Doctors Is Shot
Monday. As I hope I got across, it was a long day yesterday in the sense of running around for hours packing cameras, but tiring in the sense of muscles only, not so much following through to the head. A good night's sleep seeming now to have taken care of any remaining evidence of aching muscles and the rest. I did go through the parade pictures for a number of hours that afternoon, but happily, and so the day I think was a success.
Sleeping in a hour later than usual this morning (good), up to go to breakfast and read the three dailies I get delivered during the week, the sun out, the sky clear, a sunny day and week (I'm guessing) ahead. This MRI is coming up down in Los Gatos at 1:30, not a bad time during the day to drive, plenty of time this morning to go over yesterday's entry before posting and start this one for today. Take a bath, maybe, to get the hair in some sense of order. Do you wash your hair for an MRI appointment? I wonder. Probably not. Except I will, of course.
I did walk down to the local ATM early last evening and went by the KFC for a two piece meal, ordering two corn on the cobs for sides, walking then across the street to Splash Pad Park to sit in one of the chairs and eat. I got through the corn, got through the biscuit, ate the chicken wing and managed most of the chicken breast, but almost finishing that chicken breast was about as much as I could manage. A picture or two as I walked to and fro, but other than the KFC attempt (I still have similar reactions to pizza and the other basic American food groups), the day ended well.

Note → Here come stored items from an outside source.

-- ==== Sys2Proof/Certificates/Slice0/Obligations.lean ====
section
/-! DEFINITION. The statements for the provers. Those over one instruction give the whole next state as a
record update, so they are its result, its frame and its completion at once. -/

open Sys2Proof Sys2Proof.Machine

/-! ### Reset, step and encodings -/

/-- R230: after RST every state element holds the reset value 10_state.md gives it, the LUT reads as before,
and `State.reset` is such a state. That time, the lists and the parameters stay is the model's choice
(log 12), and so is the reset value of the latches and the response (log 6, log 7). -/
def Obligations.ResetLeavesSpecifiedValues : Prop :=
  (∀ (s : State) (rest : List Input), s.inputs = .rst :: rest →
    step s =
      .next { State.reset with
        time := s.time, inputs := rest, answers := s.answers, drvCount := s.drvCount
        delays := s.delays, delayCount := s.delayCount, params := s.params }) ∧
  (∀ off ∈ [0x00, 0x04, 0x08, 0x0C, 0x10, 0x14, 0x18, 0x1C, 0x20, 0x24, 0x28, 0x2C, 0x30],
    memRead State.reset off = 0#32) ∧
  (∀ s off, 0x40 ≤ off → off < 0x70 → memRead State.reset off = memRead s off) ∧
  State.reset.curCmd = .none ∧ State.reset.lcode = 0#64 ∧ State.reset.llen = 0#33 ∧
  State.reset.txlen = 0#32 ∧ State.reset.uops = .words [] ∧ State.reset.seqIdx = 0 ∧
  State.reset.timer = 0#41 ∧ State.reset.trace = []

/-- The invariants hold at reset. That TRACE and LINE fit each other there is R230; the environment's fields are
log 12. -/
def Obligations.ResetMeetsInvariants : Prop :=
  GoodState State.reset ∧ LineMatchesTrace State.reset ∧ TraceOrdered State.reset

/-- A step runs the decoded instruction: a bus cycle at the head of the inputs, or, at the sequencer's turn
of a busy block, the micro-operation word at SEQ_IDX. Around `exec` the step only takes the input off the
list. -/
def Obligations.StepRunsDecodedInstruction : Prop :=
  ∀ (s : State) (i : Instr), i.wf = true →
    (∀ c rest, s.inputs = .bus c :: rest → decode (.bus c) = .ok i →
      step s = exec i { s with inputs := rest }) ∧
    (∀ w, s.busy = true → uopAt s.uops s.seqIdx = some w → decode (.uop w) = .ok i →
      (s.inputs = [] → step s = exec i s) ∧
      (∀ rest, s.inputs = .tick :: rest → step s = exec i { s with inputs := rest }))

/-- A write of a word to CMD runs the command the word decodes to, as an instruction WR and as a step (R53, R70,
R162). -/
def Obligations.WriteToCmdRunsDecodedCommand : Prop :=
  ∀ (s : State) (w : Word) (i : Instr), decode (.cmd w) = .ok i →
    exec (.wr 4#8 0#32 w) s = exec i s ∧
    (∀ rest, s.inputs = .bus (.write 4#8 0#32 w) :: rest → step s = exec i { s with inputs := rest })

/-- With no input and BUSY = 0 the block is idle and keeps all state (R215). That no time passes is log 19. -/
def Obligations.IdleBlockKeepsAllState : Prop :=
  ∀ s : State, s.busy = false →
    (s.inputs = [] → step s = .next s) ∧
    (∀ rest, s.inputs = .tick :: rest → step s = .next { s with inputs := rest })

So, we'll look at the parade pictures again this morning, see if we can't put some of them up on artandlife before the day is out. An MRI and guitar practice: that's what the day has left. Anything else is frosting on the cake. I'm thinking.
Later. It should have been an hour's drive, but it turned into an hour and three-quarters, arriving about thirty-five minutes late for my MRI appointment. An hour lying inside the tube - I was not expecting this to take an hour, really I was not - and now back home in the later afternoon.
The trip started when I realized I'd misplaced the paperwork for both the MRI and the later scheduled EEG. Misplaced? I don't misplace such things. It was sitting beside the phone in the kitchen, where had I put it? I remember recently looking at it to check the address for the MRI. Couldn't find it. Looked up MRI facilities in Los Gatos on Google, found the place, got the address. OK.
Googled directions, made notes on turning off Highway 680 for CA-17S and listed them in order. Taped the notes below the shift handle in the car, something I've done many times, I don't like to arrive at appointments late and I don't like to get lost, so my life has been a series of get there on times. It's a neurotic thing, but it's useful.
I somehow missed CA-17S. I made adjustments, returned up 680, took another highway I remember taking going to the first appointment with this neurologist, drove along, realized I was lost, made turns, made decisions, got to Los Gatos. Pulled into a small center with a sandwich shop, asked one of the customers if he knew the road. He did. I'd turned right instead of left. Such is life, but we're close. Except the address, 600, was really 800 and the road I was looking for started its numbering at 800. More running around. I arrived five minutes later than the scan was to start, thirty-five minutes later than the appointment. Much rushing of paper and such before being rolled into the tube. Not that far into the tube, but an hour? It took an hour?
I shall ask questions the next time they recommend a band aid, let alone an MRI. If you find bad things, what does that mean? They can't be cured, but at least I'll know when my end is coming and why? I'm feeling pretty good as I write, but a bit too interesting a day. Losing that paperwork makes me think I'm subconsciously dodging these tests big time. The doctor said not to be worried, ocular migraines are common enough and cured, except in a very small percentage of cases, by modifying the diet. Which I've done. The tests are for the very small percentage of cases caused by something less good. Maybe something inside is not believing this. Maybe my confidence in doctors is shot.